Federal Style Housing • Boxlike shape • At least 2 stories tall • Symmetrical • Flat roof surrounded by a balustrade. • Sometimes has a portico- an open space covered with a roof that is supported by columns. • Pediments- decorations that are usually found over the porticoes, windows, or doors. • Segmental or Triangular
Greek Influence • Greek Revival • 2 story portico that is supported by Greek columns and has a large triangular pediment. • Usually large in size • Many government buildings are designed in Greek Revival.
Southern Colonial Influence • Southern Colonial is similar to Greek Revival. • Large, 2-3 story. • Symmetrical • 2 story columns extend across entire front. • Hip or Gable roof. • Often include dormers, shutters, and belvedere-small room on the roof used as a lookout.
Victorian Homes • Victorian houses are named after Queen Victoria of England. • Decorative Trim • High porches • Gable roofs • Tall windows • High ceilings • Turret-small tower • Gingerbread- the extensive decoration on these homes
Modern Houses • Styles developed in the 20th century. • These are relatively new compared to other styles but may have influences from the past. • Bungalow • One story • Low pitched roof • Shingled roof extending beyond the walls • Sometimes a covered porch that is enclosed. • Wood or brick • Windows are set high so furniture can be placed underneath.
Prairie Style • Orgin: Designed by Frank Lloyd Wright. • It’s interior space visually flows outdoors through porches, terraces, and windows. • Designed to blend with natural surroundings.
Modern • Ranch; • One-story structure • Often has basement • Low-pitched roof with wide overhang. • Usually made of building materials with energy saving features. • Usually expensive to build because the amount of land it takes up. • Origin: USA; West
Types of Ranch Houses • Hillside Ranch- built on a hill. • Part of the basement is exposed. • Raised Ranch- split entry. • Top part of the basement is above ground. • This allows light to enter the basement.
Modern • Split-level- 3 or 4 levels. • Usually built on sloping lots. • Good for splitting us different areas in the house. Ex. Social, quiet, and service areas. • Not convenient for people with special needs.
Contemporary House • These are the “latest” designs. • Sometimes controversial. • Architectural styles are not traditional. • Unique designs that differ greatly from house to house.

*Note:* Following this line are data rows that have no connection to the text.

/-! ### Steps and stops (R602, R603, R605) -/

/-- Step `i` of start-up ends at this instant (R611; log 47). -/
def Dev.endStep (c : Clock) (d : Dev) (i : Nat) : Dev := d.updStartup fun u => { u with ends := u.ends.set i c.atc }

def Dev.toPhase (d : Dev) (p : Phase) : Dev := d.updStartup fun u => { u with phase := p }

/-- Start-up stops (R605). A stop at or after clock lock opens configuration space and lets the link train. -/
def Dev.stopStartup (c : Clock) (d : Dev) (step reason : Nat) : Dev :=
  let d := (d.log c 36 trbFATAL 0x0F48 (pk [(1, step), (1, reason)])).updMgmt fun m => { m with fatal := true, fatalCause := 3 }
  let d := d.updMgmt fun m => { m with logFlash := some m.log }
  let d := d.updPkg fun p => { p with devFault := true }
  (d.updStartup fun u => { u with phase := .stopped, stop := (step, reason), cfgOk := u.cfgOk || c.run }).train

/-- A stop belongs to the phase in which its check is made (R603). -/
def stopFits (p : Phase) (step reason : Nat) : Bool :=
  match p with
  | .reset => (step = 0 && reason = 1) || (step = 1 && reason = 2)
  | .clocks => (step = 2 && (reason = 3 || reason = 4)) || (step = 3 && reason = 5)
  | .boot => (step = 4 && reason = 6) || (step = 5 && reason = 7)
  | _ => false

def execStartupStop (step reason : Nat) : State → Out := onDev fun c d =>
  if stopFits d.startup.phase step reason then d.stopStartup c step reason else d

/-- The ATC by which start-up must be service-ready: t0 + 5 s, with the clocks locked at t0 + 10 ms or at W (R602, R603, R610;
log 47). -/
def Startup.deadline (u : Startup) : Nat := u.warm.getD 0 + 4990 * 1966080

/-- Start-up runs between clock lock and service-ready. -/
def Phase.starting (p : Phase) : Bool :=
  match p with
  | .clocks => true
  | .boot => true
  | .tested => true
  | _ => false

def execStartupTimeout : State → Out := onDev fun c d =>
  if d.startup.phase.starting && d.startup.deadline ≤ c.atc then d.stopStartup c 6 8 else d

/-- Power-on reset is released: straps, and the soft splice table, which is discarded and logged when its CRC fails (R384,
R538, R602, R603, R622). -/
def execPowerOnReset (spliceOk : Bool) : State → Out := onDev fun c d =>
  if d.startup.phase != .held then d
  else
    let d := d.updPkg fun p => { p with tandemId := p.tandemStrap % 8, blobForce := p.blobForceStrap }
    let d := if spliceOk then d.updMem fun m => { m with splices := m.flashSplices } else d.logOnly c 36 1 0x0F4A []
    (d.endStep c 0).toPhase .reset

/-- The synthesiser locks: NTC and ATC begin to count (R602). -/
def execClockLock : State → Out := onBoth fun c d =>
  if d.startup.phase != .reset then (c, d) else ({ c with run := true }, (d.endStep c 1).toPhase .clocks)

/-! ### The blob (R630, R631) -/

/-- The first offset at which a blob's magic, BVER or LENGTH is wrong. -/
def blobHeadFault (b : List Byte) : Option Nat :=
  if b.length != 8192 then some 8
  else if fieldAt b 0 4 != 0x43424C57 then some 0
  else if fieldAt b 4 2 != 1 then some 4
  else if fieldAt b 8 4 != 8192 then some 8
  else none

def blobCrcOk (b : List Byte) : Bool := fieldAt b 8188 4 = crc32 (b.take 8188)

/-- A copy is valid (R630). -/
def blobValid (b : List Byte) : Bool := (blobHeadFault b).isNone && blobCrcOk b

/-- The lane entries and the tandem lane entries of a blob. -/
def blobLanes (b : List Byte) : List Byte := (b.drop 64).take 6144
def blobTandem (b : List Byte) : List Byte := (b.drop 6208).take 768

/-- The copy that start-up uses, and whether it comes from the board (R630). -/
def Pkg.chooseBlob (p : Pkg) : Option (List Byte × Bool) :=
  match (if p.blobForce then none else p.blobFlash.filter blobValid) with
  | some b => some (b, false)
  | none => (p.blobBoard.filter blobValid).map fun b => (b, true)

Solar Housing • Active solar heating systems- panels installed in the roof of the building to capture the sun’s energy. Fans move the heated air to areas needed. • Passive solar heating areas- no working parts. They include a design that maximizes use of sun for heating. • Dark colored walls may be used to absorb heat and transfer inside.
Contemporary • Earth-sheltered housing- partially covered with soil. • Energy efficient because the soil is a natural insulation that protects the house. • Some are partly underground or into a hill. • Some use part solar energy also.